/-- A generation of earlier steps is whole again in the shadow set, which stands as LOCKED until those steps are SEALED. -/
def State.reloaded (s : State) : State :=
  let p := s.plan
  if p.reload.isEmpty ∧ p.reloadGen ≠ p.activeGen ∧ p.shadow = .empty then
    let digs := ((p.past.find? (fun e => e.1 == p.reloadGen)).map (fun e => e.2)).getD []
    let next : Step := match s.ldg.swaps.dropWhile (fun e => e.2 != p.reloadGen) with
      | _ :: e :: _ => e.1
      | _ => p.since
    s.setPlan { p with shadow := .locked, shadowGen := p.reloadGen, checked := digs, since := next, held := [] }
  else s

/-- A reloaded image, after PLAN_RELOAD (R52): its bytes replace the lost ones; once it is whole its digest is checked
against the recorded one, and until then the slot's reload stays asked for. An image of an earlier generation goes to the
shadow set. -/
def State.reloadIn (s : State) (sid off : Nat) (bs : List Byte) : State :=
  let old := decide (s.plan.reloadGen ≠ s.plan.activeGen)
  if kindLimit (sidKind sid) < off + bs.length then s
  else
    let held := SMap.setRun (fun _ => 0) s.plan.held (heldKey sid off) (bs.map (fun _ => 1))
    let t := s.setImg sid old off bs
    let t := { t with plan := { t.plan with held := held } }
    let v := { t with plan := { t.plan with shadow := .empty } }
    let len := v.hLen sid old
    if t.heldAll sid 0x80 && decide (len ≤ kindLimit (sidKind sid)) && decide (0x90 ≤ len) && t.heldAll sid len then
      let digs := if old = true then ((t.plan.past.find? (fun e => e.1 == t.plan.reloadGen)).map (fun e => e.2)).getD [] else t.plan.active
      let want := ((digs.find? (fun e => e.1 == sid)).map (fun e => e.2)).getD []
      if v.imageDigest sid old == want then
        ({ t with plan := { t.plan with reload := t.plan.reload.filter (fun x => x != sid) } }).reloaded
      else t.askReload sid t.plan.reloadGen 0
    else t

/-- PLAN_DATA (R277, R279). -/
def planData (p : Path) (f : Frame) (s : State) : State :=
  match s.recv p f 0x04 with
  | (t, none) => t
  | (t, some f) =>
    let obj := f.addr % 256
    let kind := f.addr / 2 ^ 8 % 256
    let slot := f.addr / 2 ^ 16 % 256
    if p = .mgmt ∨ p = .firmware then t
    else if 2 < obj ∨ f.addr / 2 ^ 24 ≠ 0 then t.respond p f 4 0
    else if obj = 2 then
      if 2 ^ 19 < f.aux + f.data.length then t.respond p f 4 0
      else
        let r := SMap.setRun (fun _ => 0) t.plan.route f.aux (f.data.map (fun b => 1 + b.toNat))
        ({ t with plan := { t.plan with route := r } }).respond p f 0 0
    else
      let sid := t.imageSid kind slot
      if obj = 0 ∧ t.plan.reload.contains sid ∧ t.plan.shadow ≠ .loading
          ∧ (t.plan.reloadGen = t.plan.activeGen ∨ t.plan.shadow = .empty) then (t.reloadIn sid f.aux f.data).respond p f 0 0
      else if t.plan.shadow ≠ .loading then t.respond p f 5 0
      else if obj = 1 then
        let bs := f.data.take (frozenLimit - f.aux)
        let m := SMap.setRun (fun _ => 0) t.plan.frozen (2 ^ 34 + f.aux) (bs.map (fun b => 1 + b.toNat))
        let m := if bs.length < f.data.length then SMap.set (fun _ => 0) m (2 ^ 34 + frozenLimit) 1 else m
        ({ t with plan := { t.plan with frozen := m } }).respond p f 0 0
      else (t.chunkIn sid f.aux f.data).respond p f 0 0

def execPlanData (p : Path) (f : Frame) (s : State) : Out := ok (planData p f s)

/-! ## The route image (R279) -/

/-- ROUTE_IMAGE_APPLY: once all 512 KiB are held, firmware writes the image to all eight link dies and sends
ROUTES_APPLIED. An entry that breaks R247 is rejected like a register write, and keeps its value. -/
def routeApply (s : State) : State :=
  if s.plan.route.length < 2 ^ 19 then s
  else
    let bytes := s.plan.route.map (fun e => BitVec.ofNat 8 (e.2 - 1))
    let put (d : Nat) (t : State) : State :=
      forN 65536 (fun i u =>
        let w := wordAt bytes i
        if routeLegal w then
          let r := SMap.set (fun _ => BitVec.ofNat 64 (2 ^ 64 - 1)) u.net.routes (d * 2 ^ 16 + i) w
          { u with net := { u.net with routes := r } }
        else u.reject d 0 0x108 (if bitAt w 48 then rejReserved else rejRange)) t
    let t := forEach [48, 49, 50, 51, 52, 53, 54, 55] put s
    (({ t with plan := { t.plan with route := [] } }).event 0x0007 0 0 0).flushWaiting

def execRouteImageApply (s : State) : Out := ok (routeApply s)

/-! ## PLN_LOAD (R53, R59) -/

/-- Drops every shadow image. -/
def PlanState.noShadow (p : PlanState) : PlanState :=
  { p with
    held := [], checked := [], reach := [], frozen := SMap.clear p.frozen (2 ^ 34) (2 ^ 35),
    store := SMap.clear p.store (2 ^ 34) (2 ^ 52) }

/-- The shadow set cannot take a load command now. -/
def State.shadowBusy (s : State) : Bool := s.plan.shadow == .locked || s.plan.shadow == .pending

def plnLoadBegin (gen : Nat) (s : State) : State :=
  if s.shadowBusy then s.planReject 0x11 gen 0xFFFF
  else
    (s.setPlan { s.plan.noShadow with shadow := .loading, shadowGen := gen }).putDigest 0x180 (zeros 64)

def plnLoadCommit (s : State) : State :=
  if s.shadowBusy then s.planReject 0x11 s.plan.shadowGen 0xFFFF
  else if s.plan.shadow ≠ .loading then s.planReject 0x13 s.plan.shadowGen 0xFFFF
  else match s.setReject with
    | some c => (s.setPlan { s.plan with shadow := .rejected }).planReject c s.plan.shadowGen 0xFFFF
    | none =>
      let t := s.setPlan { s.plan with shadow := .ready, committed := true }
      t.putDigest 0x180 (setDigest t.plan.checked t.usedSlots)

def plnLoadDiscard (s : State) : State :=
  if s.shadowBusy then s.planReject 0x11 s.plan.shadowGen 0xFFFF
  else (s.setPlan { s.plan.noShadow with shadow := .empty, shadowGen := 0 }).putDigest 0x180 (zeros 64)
==================================================
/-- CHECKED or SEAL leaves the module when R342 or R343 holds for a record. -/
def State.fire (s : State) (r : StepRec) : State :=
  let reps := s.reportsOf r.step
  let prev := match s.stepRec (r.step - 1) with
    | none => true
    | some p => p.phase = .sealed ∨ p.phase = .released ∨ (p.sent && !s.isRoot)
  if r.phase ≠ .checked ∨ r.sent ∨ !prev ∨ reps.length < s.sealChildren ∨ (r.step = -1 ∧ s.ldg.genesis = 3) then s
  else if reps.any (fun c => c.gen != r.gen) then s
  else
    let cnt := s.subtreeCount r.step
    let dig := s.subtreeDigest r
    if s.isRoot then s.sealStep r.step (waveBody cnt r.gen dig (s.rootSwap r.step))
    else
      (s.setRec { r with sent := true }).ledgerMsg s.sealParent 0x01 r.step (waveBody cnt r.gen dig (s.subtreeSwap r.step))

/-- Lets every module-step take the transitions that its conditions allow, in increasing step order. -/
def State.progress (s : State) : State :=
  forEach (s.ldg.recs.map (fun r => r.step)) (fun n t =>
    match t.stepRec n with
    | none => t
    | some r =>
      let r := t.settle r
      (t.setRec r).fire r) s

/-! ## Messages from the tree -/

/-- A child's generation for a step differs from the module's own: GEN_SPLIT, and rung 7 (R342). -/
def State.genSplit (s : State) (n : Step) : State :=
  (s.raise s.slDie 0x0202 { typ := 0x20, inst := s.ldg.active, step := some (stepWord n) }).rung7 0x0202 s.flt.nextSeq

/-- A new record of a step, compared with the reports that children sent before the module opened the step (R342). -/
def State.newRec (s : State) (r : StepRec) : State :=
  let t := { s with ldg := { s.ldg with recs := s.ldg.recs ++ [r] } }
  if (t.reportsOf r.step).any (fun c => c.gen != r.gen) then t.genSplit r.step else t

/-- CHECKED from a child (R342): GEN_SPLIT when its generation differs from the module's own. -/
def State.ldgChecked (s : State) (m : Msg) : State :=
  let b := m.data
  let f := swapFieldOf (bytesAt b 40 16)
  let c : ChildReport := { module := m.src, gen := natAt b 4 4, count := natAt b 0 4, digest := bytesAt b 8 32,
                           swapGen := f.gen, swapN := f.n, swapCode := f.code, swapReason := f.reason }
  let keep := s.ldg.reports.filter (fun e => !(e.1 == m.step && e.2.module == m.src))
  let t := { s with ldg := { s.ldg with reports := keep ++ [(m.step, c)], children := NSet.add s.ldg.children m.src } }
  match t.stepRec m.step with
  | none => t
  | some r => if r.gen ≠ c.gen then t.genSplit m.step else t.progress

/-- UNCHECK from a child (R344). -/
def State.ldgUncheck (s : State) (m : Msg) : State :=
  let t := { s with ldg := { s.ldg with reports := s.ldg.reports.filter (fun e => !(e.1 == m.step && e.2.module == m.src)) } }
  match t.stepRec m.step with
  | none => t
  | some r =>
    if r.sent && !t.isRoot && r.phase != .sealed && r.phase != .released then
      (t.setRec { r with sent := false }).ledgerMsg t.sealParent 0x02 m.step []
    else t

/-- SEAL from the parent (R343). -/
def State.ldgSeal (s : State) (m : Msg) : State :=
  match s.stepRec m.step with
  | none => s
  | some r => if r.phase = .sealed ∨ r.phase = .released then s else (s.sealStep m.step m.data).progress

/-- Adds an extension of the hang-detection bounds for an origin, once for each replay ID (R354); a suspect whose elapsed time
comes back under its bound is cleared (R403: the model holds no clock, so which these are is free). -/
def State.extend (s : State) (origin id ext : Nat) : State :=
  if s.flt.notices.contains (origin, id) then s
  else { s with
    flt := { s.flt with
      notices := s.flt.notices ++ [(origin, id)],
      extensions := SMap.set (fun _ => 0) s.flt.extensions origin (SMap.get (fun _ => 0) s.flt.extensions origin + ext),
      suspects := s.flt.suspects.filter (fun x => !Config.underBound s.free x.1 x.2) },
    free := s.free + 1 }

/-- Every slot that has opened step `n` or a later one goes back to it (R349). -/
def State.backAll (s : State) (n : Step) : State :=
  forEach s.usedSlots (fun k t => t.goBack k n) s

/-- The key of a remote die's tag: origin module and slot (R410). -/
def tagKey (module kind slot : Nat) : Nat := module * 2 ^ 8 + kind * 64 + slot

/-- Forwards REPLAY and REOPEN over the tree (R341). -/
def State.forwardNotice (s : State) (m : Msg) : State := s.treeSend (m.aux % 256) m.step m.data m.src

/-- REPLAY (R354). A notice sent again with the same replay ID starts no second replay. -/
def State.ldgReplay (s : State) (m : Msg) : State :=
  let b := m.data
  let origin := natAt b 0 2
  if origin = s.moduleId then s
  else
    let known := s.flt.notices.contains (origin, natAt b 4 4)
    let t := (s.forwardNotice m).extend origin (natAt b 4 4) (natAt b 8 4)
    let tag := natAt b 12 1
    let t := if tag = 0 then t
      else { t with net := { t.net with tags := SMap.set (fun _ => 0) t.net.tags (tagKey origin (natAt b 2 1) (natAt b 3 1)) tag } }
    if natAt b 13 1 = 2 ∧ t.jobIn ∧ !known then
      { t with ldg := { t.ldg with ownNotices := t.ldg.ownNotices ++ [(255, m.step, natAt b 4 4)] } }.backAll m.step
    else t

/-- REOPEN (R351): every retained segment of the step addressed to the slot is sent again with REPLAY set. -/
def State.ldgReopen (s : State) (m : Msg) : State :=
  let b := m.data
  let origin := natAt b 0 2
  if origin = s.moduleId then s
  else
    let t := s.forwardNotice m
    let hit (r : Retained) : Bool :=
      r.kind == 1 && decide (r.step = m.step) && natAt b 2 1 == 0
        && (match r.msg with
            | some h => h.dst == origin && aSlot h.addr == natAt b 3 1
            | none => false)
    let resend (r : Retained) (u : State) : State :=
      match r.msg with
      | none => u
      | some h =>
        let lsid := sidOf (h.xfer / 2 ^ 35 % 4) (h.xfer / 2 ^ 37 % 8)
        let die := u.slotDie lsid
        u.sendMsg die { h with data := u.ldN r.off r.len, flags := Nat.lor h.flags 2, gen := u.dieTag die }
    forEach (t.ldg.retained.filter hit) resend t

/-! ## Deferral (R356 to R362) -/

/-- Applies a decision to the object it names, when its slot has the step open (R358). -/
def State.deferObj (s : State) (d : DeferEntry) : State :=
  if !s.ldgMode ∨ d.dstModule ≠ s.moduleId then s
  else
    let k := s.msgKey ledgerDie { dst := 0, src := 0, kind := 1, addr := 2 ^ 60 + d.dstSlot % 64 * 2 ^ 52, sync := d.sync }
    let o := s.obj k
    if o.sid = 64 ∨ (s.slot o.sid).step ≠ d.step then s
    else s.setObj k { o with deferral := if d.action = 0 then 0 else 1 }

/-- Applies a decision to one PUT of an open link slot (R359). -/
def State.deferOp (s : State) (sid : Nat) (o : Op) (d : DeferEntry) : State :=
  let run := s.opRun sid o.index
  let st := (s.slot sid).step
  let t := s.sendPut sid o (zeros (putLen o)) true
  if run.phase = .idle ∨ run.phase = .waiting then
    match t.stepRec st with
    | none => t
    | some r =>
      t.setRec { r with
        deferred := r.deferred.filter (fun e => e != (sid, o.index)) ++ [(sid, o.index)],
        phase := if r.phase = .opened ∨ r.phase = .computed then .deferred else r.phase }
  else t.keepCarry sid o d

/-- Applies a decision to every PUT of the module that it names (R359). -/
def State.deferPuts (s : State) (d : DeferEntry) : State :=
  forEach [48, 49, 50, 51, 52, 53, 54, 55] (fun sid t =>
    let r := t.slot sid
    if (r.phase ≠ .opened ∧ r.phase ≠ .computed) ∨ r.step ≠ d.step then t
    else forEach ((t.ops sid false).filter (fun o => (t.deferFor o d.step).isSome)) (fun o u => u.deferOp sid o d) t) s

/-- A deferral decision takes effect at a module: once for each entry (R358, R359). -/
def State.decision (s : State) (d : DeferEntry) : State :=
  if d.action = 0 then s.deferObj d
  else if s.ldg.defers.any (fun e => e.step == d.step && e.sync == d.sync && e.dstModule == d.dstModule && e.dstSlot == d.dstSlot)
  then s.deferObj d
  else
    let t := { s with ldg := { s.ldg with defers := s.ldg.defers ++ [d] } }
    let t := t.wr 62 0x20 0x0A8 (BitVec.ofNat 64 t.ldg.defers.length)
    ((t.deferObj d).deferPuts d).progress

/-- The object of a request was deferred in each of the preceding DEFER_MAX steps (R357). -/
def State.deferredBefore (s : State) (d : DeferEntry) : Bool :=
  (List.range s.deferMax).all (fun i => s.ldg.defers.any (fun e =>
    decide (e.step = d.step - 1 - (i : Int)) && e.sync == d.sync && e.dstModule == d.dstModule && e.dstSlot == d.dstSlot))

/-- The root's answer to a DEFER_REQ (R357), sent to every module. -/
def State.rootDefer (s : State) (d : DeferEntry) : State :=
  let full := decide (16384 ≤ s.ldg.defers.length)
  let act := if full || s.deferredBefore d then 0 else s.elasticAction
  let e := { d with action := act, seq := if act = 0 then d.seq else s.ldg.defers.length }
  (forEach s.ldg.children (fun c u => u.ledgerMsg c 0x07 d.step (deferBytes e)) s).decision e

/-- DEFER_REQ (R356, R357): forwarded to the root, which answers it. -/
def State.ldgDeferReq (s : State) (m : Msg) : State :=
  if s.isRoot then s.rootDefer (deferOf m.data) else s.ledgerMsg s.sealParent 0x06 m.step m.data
==================================================
* **Exercise description**
Give back exactly the lines of the listing above that run from the line with "(t.setRec r).fire r) s" to the line with "child (R344). -/", inclusive.

* **Written answer**
      (t.setRec r).fire r) s

/-! ## Messages from the tree -/

/-- A child's generation for a step differs from the module's own: GEN_SPLIT, and rung 7 (R342). -/
def State.genSplit (s : State) (n : Step) : State :=
  (s.raise s.slDie 0x0202 { typ := 0x20, inst := s.ldg.active, step := some (stepWord n) }).rung7 0x0202 s.flt.nextSeq

/-- A new record of a step, compared with the reports that children sent before the module opened the step (R342). -/
def State.newRec (s : State) (r : StepRec) : State :=
  let t := { s with ldg := { s.ldg with recs := s.ldg.recs ++ [r] } }
  if (t.reportsOf r.step).any (fun c => c.gen != r.gen) then t.genSplit r.step else t

/-- CHECKED from a child (R342): GEN_SPLIT when its generation differs from the module's own. -/
def State.ldgChecked (s : State) (m : Msg) : State :=
  let b := m.data
  let f := swapFieldOf (bytesAt b 40 16)
  let c : ChildReport := { module := m.src, gen := natAt b 4 4, count := natAt b 0 4, digest := bytesAt b 8 32,
                           swapGen := f.gen, swapN := f.n, swapCode := f.code, swapReason := f.reason }
  let keep := s.ldg.reports.filter (fun e => !(e.1 == m.step && e.2.module == m.src))
  let t := { s with ldg := { s.ldg with reports := keep ++ [(m.step, c)], children := NSet.add s.ldg.children m.src } }
  match t.stepRec m.step with
  | none => t
  | some r => if r.gen ≠ c.gen then t.genSplit m.step else t.progress

/-- UNCHECK from a child (R344). -/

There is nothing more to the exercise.